Try it:
The answer must be a single number: the count of lines in these records that hold "pending".

Provided data:

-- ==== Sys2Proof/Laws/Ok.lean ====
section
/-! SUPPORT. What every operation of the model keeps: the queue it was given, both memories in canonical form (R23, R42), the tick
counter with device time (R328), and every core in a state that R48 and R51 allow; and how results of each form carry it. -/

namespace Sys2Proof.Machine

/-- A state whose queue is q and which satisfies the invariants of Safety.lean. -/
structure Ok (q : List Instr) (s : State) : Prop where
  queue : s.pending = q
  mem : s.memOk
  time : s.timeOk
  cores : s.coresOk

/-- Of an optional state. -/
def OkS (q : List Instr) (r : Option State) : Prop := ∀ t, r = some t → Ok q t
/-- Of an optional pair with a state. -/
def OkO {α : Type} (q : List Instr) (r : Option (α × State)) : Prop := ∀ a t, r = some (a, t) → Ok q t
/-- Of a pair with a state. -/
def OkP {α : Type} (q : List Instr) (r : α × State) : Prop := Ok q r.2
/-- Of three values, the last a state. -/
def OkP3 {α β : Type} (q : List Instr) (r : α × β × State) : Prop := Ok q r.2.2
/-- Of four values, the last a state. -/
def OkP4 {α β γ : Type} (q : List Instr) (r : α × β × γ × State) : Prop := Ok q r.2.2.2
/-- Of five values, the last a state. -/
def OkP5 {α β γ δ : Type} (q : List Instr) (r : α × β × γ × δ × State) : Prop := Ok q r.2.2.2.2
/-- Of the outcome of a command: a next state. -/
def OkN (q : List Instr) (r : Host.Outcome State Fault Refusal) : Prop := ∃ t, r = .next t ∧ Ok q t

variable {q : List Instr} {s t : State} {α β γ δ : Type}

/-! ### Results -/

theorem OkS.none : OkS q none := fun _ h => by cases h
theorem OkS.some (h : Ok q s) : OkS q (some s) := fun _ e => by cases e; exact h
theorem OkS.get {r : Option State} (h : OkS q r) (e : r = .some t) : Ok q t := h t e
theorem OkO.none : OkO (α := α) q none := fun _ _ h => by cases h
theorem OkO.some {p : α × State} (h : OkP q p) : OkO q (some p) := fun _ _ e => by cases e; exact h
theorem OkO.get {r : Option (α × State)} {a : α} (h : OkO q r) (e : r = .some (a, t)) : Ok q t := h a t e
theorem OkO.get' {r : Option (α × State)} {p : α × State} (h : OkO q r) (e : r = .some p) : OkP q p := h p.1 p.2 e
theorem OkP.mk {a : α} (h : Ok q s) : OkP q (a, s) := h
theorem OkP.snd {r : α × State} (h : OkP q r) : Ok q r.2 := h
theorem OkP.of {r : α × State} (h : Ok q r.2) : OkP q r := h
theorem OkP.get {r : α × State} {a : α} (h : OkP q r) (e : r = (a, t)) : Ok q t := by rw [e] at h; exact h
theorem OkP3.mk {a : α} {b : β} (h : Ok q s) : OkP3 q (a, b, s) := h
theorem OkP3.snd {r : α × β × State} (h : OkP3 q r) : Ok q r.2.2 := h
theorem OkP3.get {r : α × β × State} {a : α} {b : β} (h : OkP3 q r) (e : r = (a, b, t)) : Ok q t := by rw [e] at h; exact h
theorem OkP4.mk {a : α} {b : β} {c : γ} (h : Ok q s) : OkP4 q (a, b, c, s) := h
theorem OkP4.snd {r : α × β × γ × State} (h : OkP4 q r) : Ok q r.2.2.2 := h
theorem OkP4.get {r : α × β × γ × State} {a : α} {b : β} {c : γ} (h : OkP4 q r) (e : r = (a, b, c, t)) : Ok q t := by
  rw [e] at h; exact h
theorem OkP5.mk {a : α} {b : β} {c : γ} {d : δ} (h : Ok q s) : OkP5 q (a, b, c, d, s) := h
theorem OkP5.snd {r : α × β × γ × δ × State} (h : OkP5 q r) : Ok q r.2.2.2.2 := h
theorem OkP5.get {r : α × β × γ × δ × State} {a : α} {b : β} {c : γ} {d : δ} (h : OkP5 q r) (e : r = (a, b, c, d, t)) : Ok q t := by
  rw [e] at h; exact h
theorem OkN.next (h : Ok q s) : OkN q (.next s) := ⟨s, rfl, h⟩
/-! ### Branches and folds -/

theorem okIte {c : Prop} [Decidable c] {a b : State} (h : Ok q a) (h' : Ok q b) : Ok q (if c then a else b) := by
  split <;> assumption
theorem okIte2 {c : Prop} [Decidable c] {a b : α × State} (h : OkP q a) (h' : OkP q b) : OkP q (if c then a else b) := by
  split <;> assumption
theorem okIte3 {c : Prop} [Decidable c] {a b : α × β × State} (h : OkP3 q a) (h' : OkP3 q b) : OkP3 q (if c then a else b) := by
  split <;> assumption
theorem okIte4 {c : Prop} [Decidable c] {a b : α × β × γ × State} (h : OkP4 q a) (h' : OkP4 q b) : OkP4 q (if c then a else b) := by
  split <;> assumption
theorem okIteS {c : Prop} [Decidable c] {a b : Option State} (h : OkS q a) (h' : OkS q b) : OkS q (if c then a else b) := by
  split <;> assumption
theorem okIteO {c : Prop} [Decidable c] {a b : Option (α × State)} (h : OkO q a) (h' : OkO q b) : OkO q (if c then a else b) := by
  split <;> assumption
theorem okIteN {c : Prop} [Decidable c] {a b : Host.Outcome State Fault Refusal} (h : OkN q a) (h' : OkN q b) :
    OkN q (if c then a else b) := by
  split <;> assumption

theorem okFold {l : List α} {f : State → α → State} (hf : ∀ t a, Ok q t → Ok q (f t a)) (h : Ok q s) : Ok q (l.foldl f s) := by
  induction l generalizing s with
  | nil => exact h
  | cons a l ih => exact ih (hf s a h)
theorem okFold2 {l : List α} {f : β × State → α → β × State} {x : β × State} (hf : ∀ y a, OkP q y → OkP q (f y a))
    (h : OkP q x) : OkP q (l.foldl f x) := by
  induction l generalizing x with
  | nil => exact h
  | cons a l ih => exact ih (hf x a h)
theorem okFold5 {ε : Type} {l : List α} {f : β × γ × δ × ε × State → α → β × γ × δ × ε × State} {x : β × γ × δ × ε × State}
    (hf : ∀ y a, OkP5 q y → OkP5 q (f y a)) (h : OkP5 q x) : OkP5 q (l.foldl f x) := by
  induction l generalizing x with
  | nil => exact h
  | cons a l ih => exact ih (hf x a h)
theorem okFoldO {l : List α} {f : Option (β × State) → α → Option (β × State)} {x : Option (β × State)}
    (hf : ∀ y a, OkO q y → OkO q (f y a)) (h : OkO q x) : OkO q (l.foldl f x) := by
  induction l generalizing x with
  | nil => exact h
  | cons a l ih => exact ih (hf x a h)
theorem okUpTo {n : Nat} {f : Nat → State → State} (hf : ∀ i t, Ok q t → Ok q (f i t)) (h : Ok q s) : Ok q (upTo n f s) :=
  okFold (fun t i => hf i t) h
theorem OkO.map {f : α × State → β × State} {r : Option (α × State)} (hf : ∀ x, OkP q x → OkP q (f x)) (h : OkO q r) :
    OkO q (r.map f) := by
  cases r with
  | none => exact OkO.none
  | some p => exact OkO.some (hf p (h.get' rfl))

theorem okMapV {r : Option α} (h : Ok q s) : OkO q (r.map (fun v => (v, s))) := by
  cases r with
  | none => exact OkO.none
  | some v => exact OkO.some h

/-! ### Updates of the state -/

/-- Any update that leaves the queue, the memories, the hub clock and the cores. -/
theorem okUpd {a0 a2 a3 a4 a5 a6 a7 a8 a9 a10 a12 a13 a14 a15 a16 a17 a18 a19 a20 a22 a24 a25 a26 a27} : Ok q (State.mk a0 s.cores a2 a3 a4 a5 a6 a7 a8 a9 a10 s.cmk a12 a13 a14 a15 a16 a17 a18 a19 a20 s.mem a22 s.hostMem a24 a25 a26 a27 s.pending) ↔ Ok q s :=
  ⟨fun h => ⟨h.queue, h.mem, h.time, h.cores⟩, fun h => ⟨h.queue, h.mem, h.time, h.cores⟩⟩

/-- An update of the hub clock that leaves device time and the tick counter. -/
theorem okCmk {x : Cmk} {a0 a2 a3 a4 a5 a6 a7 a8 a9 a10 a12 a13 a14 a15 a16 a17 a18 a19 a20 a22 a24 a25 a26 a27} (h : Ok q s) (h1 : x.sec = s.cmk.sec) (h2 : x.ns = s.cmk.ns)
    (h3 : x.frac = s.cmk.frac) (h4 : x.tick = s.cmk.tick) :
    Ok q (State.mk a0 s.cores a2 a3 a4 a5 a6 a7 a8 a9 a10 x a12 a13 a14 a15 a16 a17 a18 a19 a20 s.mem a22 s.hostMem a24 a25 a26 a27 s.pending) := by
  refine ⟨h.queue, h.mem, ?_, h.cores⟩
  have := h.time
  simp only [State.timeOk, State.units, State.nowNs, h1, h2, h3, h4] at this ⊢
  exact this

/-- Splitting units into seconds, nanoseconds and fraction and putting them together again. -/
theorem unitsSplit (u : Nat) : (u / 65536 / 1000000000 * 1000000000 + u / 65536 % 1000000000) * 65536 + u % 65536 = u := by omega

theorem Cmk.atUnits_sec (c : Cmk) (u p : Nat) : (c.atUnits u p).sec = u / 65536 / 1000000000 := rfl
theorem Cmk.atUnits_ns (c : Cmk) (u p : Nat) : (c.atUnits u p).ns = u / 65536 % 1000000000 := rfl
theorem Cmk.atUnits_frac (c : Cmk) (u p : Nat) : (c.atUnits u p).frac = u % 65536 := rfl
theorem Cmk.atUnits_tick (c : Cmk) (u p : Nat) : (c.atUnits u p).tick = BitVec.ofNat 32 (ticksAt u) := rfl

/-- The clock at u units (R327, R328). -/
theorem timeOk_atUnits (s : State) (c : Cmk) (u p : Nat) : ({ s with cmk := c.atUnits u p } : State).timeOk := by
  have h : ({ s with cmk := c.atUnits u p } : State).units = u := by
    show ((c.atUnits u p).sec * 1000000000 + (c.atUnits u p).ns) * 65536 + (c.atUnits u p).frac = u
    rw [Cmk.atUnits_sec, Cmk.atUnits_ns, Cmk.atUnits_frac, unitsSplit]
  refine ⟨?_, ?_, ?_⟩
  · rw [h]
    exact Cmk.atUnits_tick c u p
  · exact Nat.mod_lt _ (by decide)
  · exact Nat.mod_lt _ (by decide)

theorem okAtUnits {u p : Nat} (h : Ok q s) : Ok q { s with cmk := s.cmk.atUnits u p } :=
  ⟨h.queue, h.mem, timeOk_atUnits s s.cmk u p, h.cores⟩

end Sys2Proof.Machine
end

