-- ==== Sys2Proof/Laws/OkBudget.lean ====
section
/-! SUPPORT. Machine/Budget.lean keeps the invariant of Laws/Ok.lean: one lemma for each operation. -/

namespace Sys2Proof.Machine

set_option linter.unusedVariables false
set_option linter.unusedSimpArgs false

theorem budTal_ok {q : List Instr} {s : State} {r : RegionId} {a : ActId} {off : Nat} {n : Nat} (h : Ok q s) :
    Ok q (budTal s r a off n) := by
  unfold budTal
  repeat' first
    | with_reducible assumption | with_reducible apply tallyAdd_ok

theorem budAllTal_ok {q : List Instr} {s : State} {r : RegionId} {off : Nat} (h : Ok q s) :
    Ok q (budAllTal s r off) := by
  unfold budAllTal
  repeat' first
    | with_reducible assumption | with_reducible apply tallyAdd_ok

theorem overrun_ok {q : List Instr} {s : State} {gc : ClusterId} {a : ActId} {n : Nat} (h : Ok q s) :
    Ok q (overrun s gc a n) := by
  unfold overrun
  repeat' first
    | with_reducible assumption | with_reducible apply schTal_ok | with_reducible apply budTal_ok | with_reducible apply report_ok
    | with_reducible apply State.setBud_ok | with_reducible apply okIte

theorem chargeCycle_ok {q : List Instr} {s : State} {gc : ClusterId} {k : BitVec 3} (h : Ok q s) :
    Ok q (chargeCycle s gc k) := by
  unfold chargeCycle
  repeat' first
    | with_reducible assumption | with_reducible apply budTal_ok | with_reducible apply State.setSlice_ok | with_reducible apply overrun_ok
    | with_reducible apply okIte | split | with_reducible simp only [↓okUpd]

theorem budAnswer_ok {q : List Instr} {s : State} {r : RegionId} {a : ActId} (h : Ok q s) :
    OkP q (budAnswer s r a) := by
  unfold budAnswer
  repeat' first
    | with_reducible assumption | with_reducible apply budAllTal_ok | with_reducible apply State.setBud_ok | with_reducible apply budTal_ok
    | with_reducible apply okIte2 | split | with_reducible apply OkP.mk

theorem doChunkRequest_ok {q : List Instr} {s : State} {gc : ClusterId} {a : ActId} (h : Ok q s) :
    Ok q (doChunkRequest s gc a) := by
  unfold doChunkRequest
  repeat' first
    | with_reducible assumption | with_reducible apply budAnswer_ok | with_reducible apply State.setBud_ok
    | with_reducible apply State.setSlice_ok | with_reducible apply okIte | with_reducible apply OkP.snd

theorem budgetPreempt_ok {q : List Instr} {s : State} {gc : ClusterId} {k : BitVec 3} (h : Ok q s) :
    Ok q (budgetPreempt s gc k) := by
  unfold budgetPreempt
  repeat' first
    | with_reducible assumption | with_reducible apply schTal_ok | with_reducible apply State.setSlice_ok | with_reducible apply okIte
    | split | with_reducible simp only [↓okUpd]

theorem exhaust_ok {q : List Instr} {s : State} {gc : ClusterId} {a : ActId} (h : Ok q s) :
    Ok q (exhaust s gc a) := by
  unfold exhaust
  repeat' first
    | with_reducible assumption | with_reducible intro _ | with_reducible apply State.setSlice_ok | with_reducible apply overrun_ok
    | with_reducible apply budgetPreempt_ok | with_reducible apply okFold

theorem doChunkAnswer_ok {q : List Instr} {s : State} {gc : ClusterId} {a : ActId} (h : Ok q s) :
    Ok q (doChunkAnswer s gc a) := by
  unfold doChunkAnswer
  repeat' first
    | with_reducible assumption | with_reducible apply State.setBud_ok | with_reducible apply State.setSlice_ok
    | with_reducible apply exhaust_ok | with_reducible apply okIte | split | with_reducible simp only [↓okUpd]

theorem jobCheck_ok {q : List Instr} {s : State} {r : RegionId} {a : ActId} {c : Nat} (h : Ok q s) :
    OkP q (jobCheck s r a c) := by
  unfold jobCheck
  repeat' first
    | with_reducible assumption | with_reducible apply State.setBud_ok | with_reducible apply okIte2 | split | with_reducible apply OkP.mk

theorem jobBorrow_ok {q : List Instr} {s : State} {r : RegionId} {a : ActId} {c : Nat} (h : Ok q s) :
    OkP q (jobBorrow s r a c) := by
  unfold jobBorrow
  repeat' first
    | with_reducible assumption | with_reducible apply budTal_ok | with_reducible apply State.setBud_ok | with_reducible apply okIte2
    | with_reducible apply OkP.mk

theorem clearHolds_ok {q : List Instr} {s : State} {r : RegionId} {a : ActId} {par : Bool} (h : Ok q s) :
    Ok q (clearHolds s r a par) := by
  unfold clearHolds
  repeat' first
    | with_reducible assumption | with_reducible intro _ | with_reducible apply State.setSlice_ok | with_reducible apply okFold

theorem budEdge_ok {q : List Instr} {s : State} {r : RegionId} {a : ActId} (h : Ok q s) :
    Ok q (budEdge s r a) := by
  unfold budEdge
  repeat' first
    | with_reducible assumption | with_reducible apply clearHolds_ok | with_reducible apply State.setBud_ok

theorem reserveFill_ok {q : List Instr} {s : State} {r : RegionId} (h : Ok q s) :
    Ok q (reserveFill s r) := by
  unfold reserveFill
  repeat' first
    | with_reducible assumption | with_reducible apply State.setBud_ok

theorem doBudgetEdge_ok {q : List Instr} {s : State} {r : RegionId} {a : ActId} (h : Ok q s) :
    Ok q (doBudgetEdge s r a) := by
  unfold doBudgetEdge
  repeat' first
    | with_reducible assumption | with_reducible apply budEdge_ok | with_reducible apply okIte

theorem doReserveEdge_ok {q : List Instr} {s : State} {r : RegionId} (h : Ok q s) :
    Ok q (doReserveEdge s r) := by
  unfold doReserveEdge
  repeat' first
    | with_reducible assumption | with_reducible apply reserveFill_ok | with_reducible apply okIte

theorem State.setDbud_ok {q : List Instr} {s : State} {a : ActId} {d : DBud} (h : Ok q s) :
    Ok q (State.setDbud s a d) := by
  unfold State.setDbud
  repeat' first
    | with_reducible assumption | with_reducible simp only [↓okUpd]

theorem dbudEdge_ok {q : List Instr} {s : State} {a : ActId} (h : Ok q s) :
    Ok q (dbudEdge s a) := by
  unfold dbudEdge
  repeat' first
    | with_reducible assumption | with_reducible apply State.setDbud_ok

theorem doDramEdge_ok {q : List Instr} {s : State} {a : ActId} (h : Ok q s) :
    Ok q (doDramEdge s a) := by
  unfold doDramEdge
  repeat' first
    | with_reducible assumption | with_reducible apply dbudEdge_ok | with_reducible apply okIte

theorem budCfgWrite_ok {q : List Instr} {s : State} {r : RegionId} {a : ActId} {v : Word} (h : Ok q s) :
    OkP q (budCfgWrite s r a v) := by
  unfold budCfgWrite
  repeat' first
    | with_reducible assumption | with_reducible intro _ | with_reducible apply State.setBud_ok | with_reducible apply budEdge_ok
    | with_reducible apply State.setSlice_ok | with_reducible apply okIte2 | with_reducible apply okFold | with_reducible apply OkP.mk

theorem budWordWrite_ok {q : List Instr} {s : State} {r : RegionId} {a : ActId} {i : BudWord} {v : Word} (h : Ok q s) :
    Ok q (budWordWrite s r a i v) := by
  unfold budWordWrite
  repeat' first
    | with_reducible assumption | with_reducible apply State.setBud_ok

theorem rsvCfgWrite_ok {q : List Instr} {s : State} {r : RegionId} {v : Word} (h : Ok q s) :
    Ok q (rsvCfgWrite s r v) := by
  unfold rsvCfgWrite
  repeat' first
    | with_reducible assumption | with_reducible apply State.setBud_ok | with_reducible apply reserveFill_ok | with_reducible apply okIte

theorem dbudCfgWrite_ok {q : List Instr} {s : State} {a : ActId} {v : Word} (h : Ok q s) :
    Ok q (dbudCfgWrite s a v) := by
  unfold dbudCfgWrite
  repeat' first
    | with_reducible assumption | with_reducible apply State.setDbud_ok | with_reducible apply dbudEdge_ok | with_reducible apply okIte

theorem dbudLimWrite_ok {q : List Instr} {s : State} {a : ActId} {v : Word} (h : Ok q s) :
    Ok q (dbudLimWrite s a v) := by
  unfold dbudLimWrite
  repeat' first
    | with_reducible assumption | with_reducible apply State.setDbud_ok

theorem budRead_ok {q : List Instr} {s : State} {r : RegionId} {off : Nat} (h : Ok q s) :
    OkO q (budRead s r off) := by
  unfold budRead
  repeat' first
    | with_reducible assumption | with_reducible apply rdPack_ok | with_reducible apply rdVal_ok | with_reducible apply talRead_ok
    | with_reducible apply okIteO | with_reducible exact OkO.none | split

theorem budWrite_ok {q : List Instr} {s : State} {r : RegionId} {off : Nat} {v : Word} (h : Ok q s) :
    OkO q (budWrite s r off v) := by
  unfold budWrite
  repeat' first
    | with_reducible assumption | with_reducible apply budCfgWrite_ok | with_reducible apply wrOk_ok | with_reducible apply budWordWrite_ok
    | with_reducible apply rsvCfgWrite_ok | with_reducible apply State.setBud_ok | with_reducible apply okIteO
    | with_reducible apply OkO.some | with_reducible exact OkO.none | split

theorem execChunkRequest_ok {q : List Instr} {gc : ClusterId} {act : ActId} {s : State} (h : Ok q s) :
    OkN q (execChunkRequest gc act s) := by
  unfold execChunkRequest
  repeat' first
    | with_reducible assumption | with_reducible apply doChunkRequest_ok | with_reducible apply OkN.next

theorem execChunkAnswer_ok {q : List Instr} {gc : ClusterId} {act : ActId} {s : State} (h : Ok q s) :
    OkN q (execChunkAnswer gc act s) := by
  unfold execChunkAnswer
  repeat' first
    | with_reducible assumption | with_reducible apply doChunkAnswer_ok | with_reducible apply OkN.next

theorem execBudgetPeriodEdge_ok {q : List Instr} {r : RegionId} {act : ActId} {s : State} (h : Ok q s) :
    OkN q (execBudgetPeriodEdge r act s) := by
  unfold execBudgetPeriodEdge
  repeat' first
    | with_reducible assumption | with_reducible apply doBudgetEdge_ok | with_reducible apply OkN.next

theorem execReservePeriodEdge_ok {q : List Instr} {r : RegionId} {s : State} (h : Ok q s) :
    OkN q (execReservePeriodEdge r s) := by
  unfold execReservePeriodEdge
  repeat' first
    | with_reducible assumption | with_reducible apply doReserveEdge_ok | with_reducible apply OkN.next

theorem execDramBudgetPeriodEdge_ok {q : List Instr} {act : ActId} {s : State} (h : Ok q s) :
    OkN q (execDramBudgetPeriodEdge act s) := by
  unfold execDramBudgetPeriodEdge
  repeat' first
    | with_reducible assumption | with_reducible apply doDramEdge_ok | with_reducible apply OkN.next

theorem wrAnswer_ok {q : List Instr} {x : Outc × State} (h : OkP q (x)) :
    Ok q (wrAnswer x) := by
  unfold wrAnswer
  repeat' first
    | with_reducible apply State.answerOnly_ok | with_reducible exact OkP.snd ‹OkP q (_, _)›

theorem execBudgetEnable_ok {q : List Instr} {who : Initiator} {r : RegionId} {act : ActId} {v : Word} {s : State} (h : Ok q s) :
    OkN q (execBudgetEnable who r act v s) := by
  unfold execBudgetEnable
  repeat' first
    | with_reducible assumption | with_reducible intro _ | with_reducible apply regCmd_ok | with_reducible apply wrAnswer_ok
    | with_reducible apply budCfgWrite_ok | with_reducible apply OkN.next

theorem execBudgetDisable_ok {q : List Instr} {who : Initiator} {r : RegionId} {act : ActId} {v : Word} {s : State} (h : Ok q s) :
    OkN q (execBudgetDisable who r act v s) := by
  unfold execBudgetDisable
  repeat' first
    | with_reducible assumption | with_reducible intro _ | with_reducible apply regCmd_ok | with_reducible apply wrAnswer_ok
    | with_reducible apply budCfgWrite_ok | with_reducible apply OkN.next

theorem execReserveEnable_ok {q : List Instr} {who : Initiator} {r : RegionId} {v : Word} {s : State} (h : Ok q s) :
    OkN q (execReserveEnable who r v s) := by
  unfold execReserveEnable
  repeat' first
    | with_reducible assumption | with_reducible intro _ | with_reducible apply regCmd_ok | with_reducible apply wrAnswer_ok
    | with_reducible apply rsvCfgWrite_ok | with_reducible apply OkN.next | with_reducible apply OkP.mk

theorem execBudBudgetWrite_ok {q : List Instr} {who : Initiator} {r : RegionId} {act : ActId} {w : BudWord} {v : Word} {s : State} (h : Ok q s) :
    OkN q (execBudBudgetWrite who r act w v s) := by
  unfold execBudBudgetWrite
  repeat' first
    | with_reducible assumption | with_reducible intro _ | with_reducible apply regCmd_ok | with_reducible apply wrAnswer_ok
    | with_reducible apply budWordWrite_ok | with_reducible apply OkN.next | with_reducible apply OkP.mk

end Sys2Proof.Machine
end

Output for this exercise:
3